Even if Plaintiffs had adequately pleaded the first three factors, they have not done so for the fourth. As explained above, Plaintiffs were aware of all the elements of their cause of action by the late 1990s. That is, they knew of the injury, the identity of the perpetrator, and the perpetrator's employer. See Archdiocese of Cincinnati, 849 N.E.2d at 279 (concluding that the fraudulent concealment doctrine was inapplicable where the plaintiff, a victim of sexual abuse, “at all times knew the identity of his alleged perpetrator and knew the employer of his alleged perpetrator”). Because Plaintiffs have known for decades about the elements of their cause of action, any alleged misrepresentation or concealment by Ohio State did not prevent them from investigating or pursuing their claims. The cases on which Plaintiffs rely are inapposite because they do not analyze Ohio law. See, e.g., Lozano v. Baylor Univ., 408 F. Supp. 3d 861, 904 (W.D. Tex. 2019). Therefore, the fraudulent concealment doctrine does not toll the limitations period for Plaintiffs’ claims.
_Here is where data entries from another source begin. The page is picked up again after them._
/-- The block, offset, stride and count of a register (R114, R163, R244, R250, R327, R367, R412, R441, R466, R514, R551, R554,
R573, R635), with its field map. -/
def regInfo : Reg → RegInfo
  | .STL_ID => ⟨.stl, 0x0, 0, 1, regFields_stl .STL_ID⟩
  | .STL_STATUS => ⟨.stl, 0x8, 0, 1, regFields_stl .STL_STATUS⟩
  | .STL_GAIT_METER => ⟨.stl, 0x10, 0, 1, regFields_stl .STL_GAIT_METER⟩
  | .STL_GAIT_LIMIT => ⟨.stl, 0x18, 0, 1, regFields_stl .STL_GAIT_LIMIT⟩
  | .STL_EVENT => ⟨.stl, 0x20, 0, 1, regFields_stl .STL_EVENT⟩
  | .STL_EVENT_EN => ⟨.stl, 0x28, 0, 1, regFields_stl .STL_EVENT_EN⟩
  | .STL_REPAIR => ⟨.stl, 0x30, 0, 1, regFields_stl .STL_REPAIR⟩
  | .STL_BEAT_COUNT => ⟨.stl, 0x38, 0, 1, regFields_stl .STL_BEAT_COUNT⟩
  | .STL_RELAY_COUNT => ⟨.stl, 0x40, 0, 1, regFields_stl .STL_RELAY_COUNT⟩
  | .STL_RELAY_WAIT => ⟨.stl, 0x48, 0, 1, regFields_stl .STL_RELAY_WAIT⟩
  | .STL_WAIT_ROW => ⟨.stl, 0x100, 8, 8, regFields_stl .STL_WAIT_ROW⟩
  | .STL_WAIT_COL => ⟨.stl, 0x140, 8, 8, regFields_stl .STL_WAIT_COL⟩
  | .STL_ROUTE => ⟨.stl, 0x400, 8, 128, regFields_stl .STL_ROUTE⟩
  | .STL_SEQ_STATUS => ⟨.stl, 0x800, 0, 1, regFields_stl .STL_SEQ_STATUS⟩
  | .STL_SEQ_BANK => ⟨.stl, 0x808, 8, 2, regFields_stl .STL_SEQ_BANK⟩
  | .STL_PSTORE_VERIFIED => ⟨.stl, 0x818, 0, 1, regFields_stl .STL_PSTORE_VERIFIED⟩
  | .STL_SEQ_INSTR => ⟨.stl, 0x820, 0, 1, regFields_stl .STL_SEQ_INSTR⟩
  | .STL_SEQ_SWITCHES => ⟨.stl, 0x828, 0, 1, regFields_stl .STL_SEQ_SWITCHES⟩
  | .STL_SEQ_IDLE => ⟨.stl, 0x830, 0, 1, regFields_stl .STL_SEQ_IDLE⟩
  | .STL_SEQ_B0_S => ⟨.stl, 0x900, 8, 32, regFields_stl .STL_SEQ_B0_S⟩
  | .STL_SEQ_B1_S => ⟨.stl, 0xA00, 8, 32, regFields_stl .STL_SEQ_B1_S⟩
  | .ACS_STATUS => ⟨.acs, 0x0, 0, 1, regFields_acs .ACS_STATUS⟩
  | .ACS_LEASED => ⟨.acs, 0x8, 0, 1, regFields_acs .ACS_LEASED⟩
  | .ACS_RESIDENT => ⟨.acs, 0x10, 0, 1, regFields_acs .ACS_RESIDENT⟩
  | .ACS_WIDE => ⟨.acs, 0x18, 0, 1, regFields_acs .ACS_WIDE⟩
  | .ACS_EVENT => ⟨.acs, 0x20, 0, 1, regFields_acs .ACS_EVENT⟩
  | .ACS_EVENT_EN => ⟨.acs, 0x28, 0, 1, regFields_acs .ACS_EVENT_EN⟩
  | .ACS_LEASE_LIMIT => ⟨.acs, 0x30, 0, 1, regFields_acs .ACS_LEASE_LIMIT⟩
  | .ACS_CONFLICT_COUNT => ⟨.acs, 0x38, 0, 1, regFields_acs .ACS_CONFLICT_COUNT⟩
  | .ACS_SPILL_COUNT => ⟨.acs, 0x40, 0, 1, regFields_acs .ACS_SPILL_COUNT⟩
  | .ACS_DRAIN_COUNT => ⟨.acs, 0x48, 0, 1, regFields_acs .ACS_DRAIN_COUNT⟩
  | .ACS_ECC_COUNT => ⟨.acs, 0x50, 0, 1, regFields_acs .ACS_ECC_COUNT⟩
  | .ACS_SEG_STATE => ⟨.acs, 0x200, 8, 64, regFields_acs .ACS_SEG_STATE⟩
  | .ACS_SEG_PROD => ⟨.acs, 0x400, 8, 64, regFields_acs .ACS_SEG_PROD⟩
  | .VEC_STATUS => ⟨.vec, 0x0, 0, 1, regFields_vec .VEC_STATUS⟩
  | .VEC_EVENT => ⟨.vec, 0x8, 0, 1, regFields_vec .VEC_EVENT⟩
  | .VEC_EVENT_EN => ⟨.vec, 0x10, 0, 1, regFields_vec .VEC_EVENT_EN⟩
  | .VEC_LANE_OPS => ⟨.vec, 0x18, 0, 1, regFields_vec .VEC_LANE_OPS⟩
  | .VEC_CONVERTS => ⟨.vec, 0x20, 0, 1, regFields_vec .VEC_CONVERTS⟩
  | .VEC_ECC_COUNT => ⟨.vec, 0x28, 0, 1, regFields_vec .VEC_ECC_COUNT⟩
  | .VEC_VIEW_SEL => ⟨.vec, 0x80, 0, 1, regFields_vec .VEC_VIEW_SEL⟩
  | .VEC_VIEW => ⟨.vec, 0x100, 8, 16, regFields_vec .VEC_VIEW⟩
  | .PDK_ID => ⟨.pdk, 0x0, 0, 1, regFields_pdk .PDK_ID⟩
  | .PDK_STATUS => ⟨.pdk, 0x8, 0, 1, regFields_pdk .PDK_STATUS⟩
  | .PDK_GAIT => ⟨.pdk, 0x10, 0, 1, regFields_pdk .PDK_GAIT⟩
  | .PDK_EVENT => ⟨.pdk, 0x20, 0, 1, regFields_pdk .PDK_EVENT⟩
  | .PDK_EVENT_EN => ⟨.pdk, 0x28, 0, 1, regFields_pdk .PDK_EVENT_EN⟩
  | .PDK_TICK => ⟨.pdk, 0x30, 0, 1, regFields_pdk .PDK_TICK⟩
  | .PDK_EDGE_COUNT => ⟨.pdk, 0x38, 0, 1, regFields_pdk .PDK_EDGE_COUNT⟩
  | .PDK_STRETCH_NS => ⟨.pdk, 0x40, 0, 1, regFields_pdk .PDK_STRETCH_NS⟩
  | .PDK_STOP_NS => ⟨.pdk, 0x48, 0, 1, regFields_pdk .PDK_STOP_NS⟩
  | .PDK_CH_IN_WORDS => ⟨.pdk, 0x50, 0, 1, regFields_pdk .PDK_CH_IN_WORDS⟩
  | .PDK_CH_OUT_WORDS => ⟨.pdk, 0x58, 0, 1, regFields_pdk .PDK_CH_OUT_WORDS⟩
  | .PDK_CH_DROP_WORDS => ⟨.pdk, 0x60, 0, 1, regFields_pdk .PDK_CH_DROP_WORDS⟩
  | .PDK_PROBE_SAMPLES => ⟨.pdk, 0x68, 0, 1, regFields_pdk .PDK_PROBE_SAMPLES⟩
  | .PDK_PROBE_LOST => ⟨.pdk, 0x70, 0, 1, regFields_pdk .PDK_PROBE_LOST⟩
  | .PDK_PROBE_CTL => ⟨.pdk, 0x100, 0, 1, regFields_pdk .PDK_PROBE_CTL⟩
  | .PDK_PROBE_BASE => ⟨.pdk, 0x108, 0, 1, regFields_pdk .PDK_PROBE_BASE⟩
  | .PDK_PROBE_LEN => ⟨.pdk, 0x110, 0, 1, regFields_pdk .PDK_PROBE_LEN⟩
  | .PDK_PROBE_START => ⟨.pdk, 0x118, 0, 1, regFields_pdk .PDK_PROBE_START⟩
  | .PDK_PROBE_WPTR => ⟨.pdk, 0x120, 0, 1, regFields_pdk .PDK_PROBE_WPTR⟩
  | .PDK_PROBE_SEL => ⟨.pdk, 0x140, 8, 8, regFields_pdk .PDK_PROBE_SEL⟩
  | .PDK_REPLAY_CTL => ⟨.pdk, 0x180, 0, 1, regFields_pdk .PDK_REPLAY_CTL⟩
  | .PDK_REPLAY_BASE => ⟨.pdk, 0x188, 0, 1, regFields_pdk .PDK_REPLAY_BASE⟩
  | .PDK_REPLAY_LEN => ⟨.pdk, 0x190, 0, 1, regFields_pdk .PDK_REPLAY_LEN⟩
  | .PDK_REPLAY_START => ⟨.pdk, 0x198, 0, 1, regFields_pdk .PDK_REPLAY_START⟩
  | .PDK_REPLAY_RPTR => ⟨.pdk, 0x1A0, 0, 1, regFields_pdk .PDK_REPLAY_RPTR⟩
  | .CFG_IDCODE => ⟨.cfg, 0x0, 0, 1, regFields_cfg .CFG_IDCODE⟩
  | .CFG_STATUS => ⟨.cfg, 0x8, 0, 1, regFields_cfg .CFG_STATUS⟩
  | .CFG_EVENT => ⟨.cfg, 0x10, 0, 1, regFields_cfg .CFG_EVENT⟩
  | .CFG_EVENT_EN => ⟨.cfg, 0x18, 0, 1, regFields_cfg .CFG_EVENT_EN⟩
  | .CFG_LOAD_ADDR => ⟨.cfg, 0x20, 0, 1, regFields_cfg .CFG_LOAD_ADDR⟩
  | .CFG_LOAD_LEN => ⟨.cfg, 0x28, 0, 1, regFields_cfg .CFG_LOAD_LEN⟩
  | .CFG_LOAD => ⟨.cfg, 0x30, 0, 1, regFields_cfg .CFG_LOAD⟩
  | .CFG_REPORT_ADDR => ⟨.cfg, 0x38, 0, 1, regFields_cfg .CFG_REPORT_ADDR⟩
  | .CFG_EPOCH => ⟨.cfg, 0x40, 0, 1, regFields_cfg .CFG_EPOCH⟩
  | .CFG_PROGRESS => ⟨.cfg, 0x48, 0, 1, regFields_cfg .CFG_PROGRESS⟩
  | .CFG_RELEASE => ⟨.cfg, 0x50, 0, 1, regFields_cfg .CFG_RELEASE⟩
  | .CFG_TRUNC_MS => ⟨.cfg, 0x58, 0, 1, regFields_cfg .CFG_TRUNC_MS⟩
  | .CFG_QUARANTINE => ⟨.cfg, 0x60, 8, 4, regFields_cfg .CFG_QUARANTINE⟩
  | .CFG_CONFIG_DIGEST => ⟨.cfg, 0x80, 8, 4, regFields_cfg .CFG_CONFIG_DIGEST⟩
  | .CFG_REGION_SEL => ⟨.cfg, 0x100, 0, 1, regFields_cfg .CFG_REGION_SEL⟩
  | .CFG_REGION_DIGEST => ⟨.cfg, 0x108, 8, 4, regFields_cfg .CFG_REGION_DIGEST⟩
  | .CFG_REGION_STATUS => ⟨.cfg, 0x128, 0, 1, regFields_cfg .CFG_REGION_STATUS⟩
  | .CFG_REFUSED_COUNT => ⟨.cfg, 0x130, 0, 1, regFields_cfg .CFG_REFUSED_COUNT⟩
  | .CFG_CONSIST_CTL => ⟨.cfg, 0x200, 0, 1, regFields_cfg .CFG_CONSIST_CTL⟩
  | .CFG_CONSIST_RANGE => ⟨.cfg, 0x208, 0, 1, regFields_cfg .CFG_CONSIST_RANGE⟩
  | .CFG_CONSIST_EPOCH => ⟨.cfg, 0x210, 0, 1, regFields_cfg .CFG_CONSIST_EPOCH⟩
  | .CFG_CONSIST_EXPECT => ⟨.cfg, 0x218, 8, 4, regFields_cfg .CFG_CONSIST_EXPECT⟩
  | .CFG_CONSIST_PERIOD => ⟨.cfg, 0x238, 0, 1, regFields_cfg .CFG_CONSIST_PERIOD⟩
  | .CFG_CONSIST_RESULT0 => ⟨.cfg, 0x240, 0, 1, regFields_cfg .CFG_CONSIST_RESULT0⟩
  | .CFG_CONSIST_RESULT1 => ⟨.cfg, 0x248, 0, 1, regFields_cfg .CFG_CONSIST_RESULT1⟩
  | .CFG_CONSIST_RESULT2 => ⟨.cfg, 0x250, 0, 1, regFields_cfg .CFG_CONSIST_RESULT2⟩
  | .CFG_CONSIST_STATUS => ⟨.cfg, 0x258, 0, 1, regFields_cfg .CFG_CONSIST_STATUS⟩
  | .CFG_MCAST_STATUS => ⟨.cfg, 0x300, 0, 1, regFields_cfg .CFG_MCAST_STATUS⟩
  | .NOC_STATUS => ⟨.noc, 0x0, 0, 1, regFields_noc .NOC_STATUS⟩
  | .NOC_TIMEOUT => ⟨.noc, 0x8, 0, 1, regFields_noc .NOC_TIMEOUT⟩
  | .NOC_EVENT => ⟨.noc, 0x10, 0, 1, regFields_noc .NOC_EVENT⟩
  | .NOC_EVENT_EN => ⟨.noc, 0x18, 0, 1, regFields_noc .NOC_EVENT_EN⟩
  | .NOC_ROUTE_FAULT => ⟨.noc, 0x20, 0, 1, regFields_noc .NOC_ROUTE_FAULT⟩
  | .NOC_CNT => ⟨.noc, 0x100, 8, 7, regFields_noc .NOC_CNT⟩
  | .NOC_FLOW_A => ⟨.noc, 0x1000, 32, 64, regFields_noc .NOC_FLOW_A⟩
  | .NOC_FLOW_ROUTE => ⟨.noc, 0x1008, 32, 64, regFields_noc .NOC_FLOW_ROUTE⟩
  | .NOC_FLOW_SLOTS => ⟨.noc, 0x1010, 32, 64, regFields_noc .NOC_FLOW_SLOTS⟩
  | .HBM_STATUS => ⟨.hbm, 0x0, 0, 1, regFields_hbm .HBM_STATUS⟩
  | .HBM_EVENT => ⟨.hbm, 0x8, 0, 1, regFields_hbm .HBM_EVENT⟩
  | .HBM_EVENT_EN => ⟨.hbm, 0x10, 0, 1, regFields_hbm .HBM_EVENT_EN⟩
  | .HBM_ERR_LOG => ⟨.hbm, 0x18, 0, 1, regFields_hbm .HBM_ERR_LOG⟩
  | .HBM_SR_STATE => ⟨.hbm, 0x20, 0, 1, regFields_hbm .HBM_SR_STATE⟩
  | .HBM_SCRUB_STATUS => ⟨.hbm, 0x28, 0, 1, regFields_hbm .HBM_SCRUB_STATUS⟩
  | .HBM_MAINT => ⟨.hbm, 0x30, 0, 1, regFields_hbm .HBM_MAINT⟩
  | .HBM_MAINT_STATUS => ⟨.hbm, 0x38, 0, 1, regFields_hbm .HBM_MAINT_STATUS⟩
  | .HBM_CNT => ⟨.hbm, 0x100, 8, 11, regFields_hbm .HBM_CNT⟩
  | .HBM_SR_IDLE => ⟨.hbm, 0x200, 8, 32, regFields_hbm .HBM_SR_IDLE⟩
  | .HBM_HASH => ⟨.hbm, 0x8000, 8, 14, regFields_hbm .HBM_HASH⟩
  | .HBM_SPLIT => ⟨.hbm, 0x8070, 0, 1, regFields_hbm .HBM_SPLIT⟩
  | .HBM_SCRUB_CFG => ⟨.hbm, 0x8078, 0, 1, regFields_hbm .HBM_SCRUB_CFG⟩
  | .RNL_PORT_STATUS => ⟨.rnl, 0x0, 0, 1, regFields_rnl .RNL_PORT_STATUS⟩
  | .RNL_PORT_CFG => ⟨.rnl, 0x8, 0, 1, regFields_rnl .RNL_PORT_CFG⟩
  | .RNL_PEER => ⟨.rnl, 0x10, 0, 1, regFields_rnl .RNL_PEER⟩
  | .RNL_EVENT => ⟨.rnl, 0x18, 0, 1, regFields_rnl .RNL_EVENT⟩
  | .RNL_EVENT_EN => ⟨.rnl, 0x20, 0, 1, regFields_rnl .RNL_EVENT_EN⟩
  | .RNL_RETRY => ⟨.rnl, 0x28, 0, 1, regFields_rnl .RNL_RETRY⟩
  | .RNL_DELAY => ⟨.rnl, 0x30, 0, 1, regFields_rnl .RNL_DELAY⟩
  | .RNL_EYE_CTL => ⟨.rnl, 0x38, 0, 1, regFields_rnl .RNL_EYE_CTL⟩
  | .RNL_EYE_RESULT => ⟨.rnl, 0x40, 0, 1, regFields_rnl .RNL_EYE_RESULT⟩
  | .RNL_CNT => ⟨.rnl, 0x100, 8, 9, regFields_rnl .RNL_CNT⟩
  | .RNL_IDENT => ⟨.rnl, 0x8000, 0, 1, regFields_rnl .RNL_IDENT⟩
  | .RNL_STRING => ⟨.rnl, 0x8008, 0, 1, regFields_rnl .RNL_STRING⟩
  | .RNL_TIME_STATUS => ⟨.rnl, 0x8010, 0, 1, regFields_rnl .RNL_TIME_STATUS⟩
  | .RNL_RGROUP_BASE => ⟨.rnl, 0x8018, 0, 1, regFields_rnl .RNL_RGROUP_BASE⟩
  | .RNL_RELAY_CFG => ⟨.rnl, 0x8020, 0, 1, regFields_rnl .RNL_RELAY_CFG⟩
  | .RNL_GROUTE => ⟨.rnl, 0x8400, 8, 256, regFields_rnl .RNL_GROUTE⟩
  | .HST_PORT_STATUS => ⟨.hst, 0x0, 0, 1, regFields_hst .HST_PORT_STATUS⟩
  | .HST_PORT_CFG => ⟨.hst, 0x8, 0, 1, regFields_hst .HST_PORT_CFG⟩
  | .HST_MAC => ⟨.hst, 0x10, 0, 1, regFields_hst .HST_MAC⟩
  | .HST_IPV4 => ⟨.hst, 0x18, 0, 1, regFields_hst .HST_IPV4⟩
  | .HST_IPV6_HI => ⟨.hst, 0x20, 0, 1, regFields_hst .HST_IPV6_HI⟩
  | .HST_IPV6_LO => ⟨.hst, 0x28, 0, 1, regFields_hst .HST_IPV6_LO⟩
  | .HST_PFC => ⟨.hst, 0x30, 0, 1, regFields_hst .HST_PFC⟩
  | .HST_CC => ⟨.hst, 0x38, 0, 1, regFields_hst .HST_CC⟩
  | .HST_EVENT => ⟨.hst, 0x40, 0, 1, regFields_hst .HST_EVENT⟩
  | .HST_EVENT_EN => ⟨.hst, 0x48, 0, 1, regFields_hst .HST_EVENT_EN⟩
  | .HST_CNT => ⟨.hst, 0x100, 8, 14, regFields_hst .HST_CNT⟩
  | .HST_XLATE_ROOT => ⟨.hst, 0x8000, 8, 256, regFields_hst .HST_XLATE_ROOT⟩
  | .HST_XLATE_ROOT_PRIV => ⟨.hst, 0x8800, 0, 1, regFields_hst .HST_XLATE_ROOT_PRIV⟩
  | .HST_XLATE_INVAL => ⟨.hst, 0x8808, 0, 1, regFields_hst .HST_XLATE_INVAL⟩
  | .HST_QTABLE_BASE => ⟨.hst, 0x8810, 0, 1, regFields_hst .HST_QTABLE_BASE⟩
  | .HST_QP_TABLE_BASE => ⟨.hst, 0x8818, 0, 1, regFields_hst .HST_QP_TABLE_BASE⟩
  | .HST_MR_TABLE_BASE => ⟨.hst, 0x8820, 0, 1, regFields_hst .HST_MR_TABLE_BASE⟩
  | .HST_QCTL => ⟨.hst, 0x8828, 0, 1, regFields_hst .HST_QCTL⟩
  | .HST_QP_CMD => ⟨.hst, 0x8830, 0, 1, regFields_hst .HST_QP_CMD⟩
  | .HST_CTL_STATUS => ⟨.hst, 0x8838, 0, 1, regFields_hst .HST_CTL_STATUS⟩
  | .GRM_STATUS => ⟨.grm, 0x0, 0, 1, regFields_grm .GRM_STATUS⟩
  | .GRM_FW_VERSION => ⟨.grm, 0x8, 0, 1, regFields_grm .GRM_FW_VERSION⟩
  | .GRM_FW_SVN => ⟨.grm, 0x10, 0, 1, regFields_grm .GRM_FW_SVN⟩
  | .GRM_ROM_INFO => ⟨.grm, 0x18, 0, 1, regFields_grm .GRM_ROM_INFO⟩
  | .GRM_FW_DIGEST => ⟨.grm, 0x20, 8, 4, regFields_grm .GRM_FW_DIGEST⟩
  | .GRM_FW_FEATURES => ⟨.grm, 0x40, 0, 1, regFields_grm .GRM_FW_FEATURES⟩
  | .GRM_DRV_FEATURES => ⟨.grm, 0x48, 0, 1, regFields_grm .GRM_DRV_FEATURES⟩
  | .GRM_FEATURES_ACTIVE => ⟨.grm, 0x50, 0, 1, regFields_grm .GRM_FEATURES_ACTIVE⟩
  | .GRM_REQ => ⟨.grm, 0x58, 0, 1, regFields_grm .GRM_REQ⟩
  | .GRM_REQ_STATUS => ⟨.grm, 0x60, 0, 1, regFields_grm .GRM_REQ_STATUS⟩
  | .GRM_EVENT => ⟨.grm, 0x68, 0, 1, regFields_grm .GRM_EVENT⟩
  | .GRM_EVENT_EN => ⟨.grm, 0x70, 0, 1, regFields_grm .GRM_EVENT_EN⟩
  | .GRM_HEARTBEAT => ⟨.grm, 0x78, 0, 1, regFields_grm .GRM_HEARTBEAT⟩
  | .GRM_FAULT_COUNT => ⟨.grm, 0x80, 0, 1, regFields_grm .GRM_FAULT_COUNT⟩
  | .GRM_BOOT_STATUS => ⟨.grm, 0x88, 0, 1, regFields_grm .GRM_BOOT_STATUS⟩
  | .GRM_MBOX => ⟨.grm, 0x10000, 8, 8192, regFields_grm .GRM_MBOX⟩
  | .SEC_STATUS => ⟨.sec, 0x0, 0, 1, regFields_sec .SEC_STATUS⟩
  | .SEC_SVN => ⟨.sec, 0x8, 0, 1, regFields_sec .SEC_SVN⟩
  | .SEC_SERIAL => ⟨.sec, 0x10, 0, 1, regFields_sec .SEC_SERIAL⟩
  | .SEC_ID_PUB => ⟨.sec, 0x40, 8, 8, regFields_sec .SEC_ID_PUB⟩
  | .SEC_OWNER_HASH => ⟨.sec, 0x80, 8, 16, regFields_sec .SEC_OWNER_HASH⟩
  | .SEC_FUSE_DIGEST => ⟨.sec, 0x100, 8, 4, regFields_sec .SEC_FUSE_DIGEST⟩
  | .DBG_BAD_REG_ACCESS => ⟨.dbg, 0x0, 0, 1, regFields_dbg .DBG_BAD_REG_ACCESS⟩
  | .DBG_EVENT => ⟨.dbg, 0x8, 0, 1, regFields_dbg .DBG_EVENT⟩
  | .DBG_EVENT_EN => ⟨.dbg, 0x10, 0, 1, regFields_dbg .DBG_EVENT_EN⟩
  | .DBG_TRACE_CFG => ⟨.dbg, 0x100, 0, 1, regFields_dbg .DBG_TRACE_CFG⟩
  | .DBG_TRACE_STATUS => ⟨.dbg, 0x108, 0, 1, regFields_dbg .DBG_TRACE_STATUS⟩
  | .DBG_TRACE_BASE => ⟨.dbg, 0x140, 8, 4, regFields_dbg .DBG_TRACE_BASE⟩
  | .DBG_TRACE_LEN => ⟨.dbg, 0x160, 8, 4, regFields_dbg .DBG_TRACE_LEN⟩
  | .DBG_TRACE_WPTR => ⟨.dbg, 0x180, 8, 4, regFields_dbg .DBG_TRACE_WPTR⟩
  | .DBG_TRACE_LOST => ⟨.dbg, 0x1A0, 8, 4, regFields_dbg .DBG_TRACE_LOST⟩
  | .DBG_TRACE_STALL => ⟨.dbg, 0x200, 8, 48, regFields_dbg .DBG_TRACE_STALL⟩
  | .DBG_LATCH_SEL => ⟨.dbg, 0x400, 8, 8, regFields_dbg .DBG_LATCH_SEL⟩
  | .DBG_LATCH_RING => ⟨.dbg, 0x800, 8, 256, regFields_dbg .DBG_LATCH_RING⟩
  | .DBG_LATCH_INDEX => ⟨.dbg, 0x1000, 8, 256, regFields_dbg .DBG_LATCH_INDEX⟩
  | .DBG_OCC => ⟨.dbg, 0x10000, 8, 1024, regFields_dbg .DBG_OCC⟩
  | .PWR_STATUS => ⟨.pwr, 0x0, 0, 1, regFields_pwr .PWR_STATUS⟩
  | .PWR_LOOP => ⟨.pwr, 0x8, 0, 1, regFields_pwr .PWR_LOOP⟩
  | .PWR_LIMIT => ⟨.pwr, 0x10, 0, 1, regFields_pwr .PWR_LIMIT⟩
  | .PWR_THERM => ⟨.pwr, 0x18, 0, 1, regFields_pwr .PWR_THERM⟩
  | .PWR_EVENT => ⟨.pwr, 0x20, 0, 1, regFields_pwr .PWR_EVENT⟩
  | .PWR_EVENT_EN => ⟨.pwr, 0x28, 0, 1, regFields_pwr .PWR_EVENT_EN⟩
  | .PWR_DIE => ⟨.pwr, 0x40, 8, 4, regFields_pwr .PWR_DIE⟩
  | .PWR_VRM => ⟨.pwr, 0x60, 8, 4, regFields_pwr .PWR_VRM⟩
  | .PWR_ENERGY => ⟨.pwr, 0x100, 0, 1, regFields_pwr .PWR_ENERGY⟩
c. This Analysis Applies Equally to any Title IX Claims brought under a Theory of Hostile Environment or Heightened Risk
Plaintiffs also arguably allege a separate theory of Title IX liability based on Ohio State's creation and perpetuation of a sexually hostile environment. The Sixth Circuit has stated that “[h]ostile environment [Title IX] claims are distinct from deliberate indifference [Title IX] claims.” Doe v. Univ. of Ky., 959 F.3d 246, 251 n.3 (6th Cir. 2020). “A Title IX hostile-environment claim is analogous to a Title VII hostile-environment claim,” and, to state such a claim, a plaintiff “must allege that his educational experience was permeated with discriminatory intimidation, ridicule, and insult that is sufficiently severe or pervasive [so as] to alter the conditions of his educational environment.” Doe v. Miami Univ., 882 F.3d 579, 590 (6th Cir. 2018) (internal quotations marks and citations omitted).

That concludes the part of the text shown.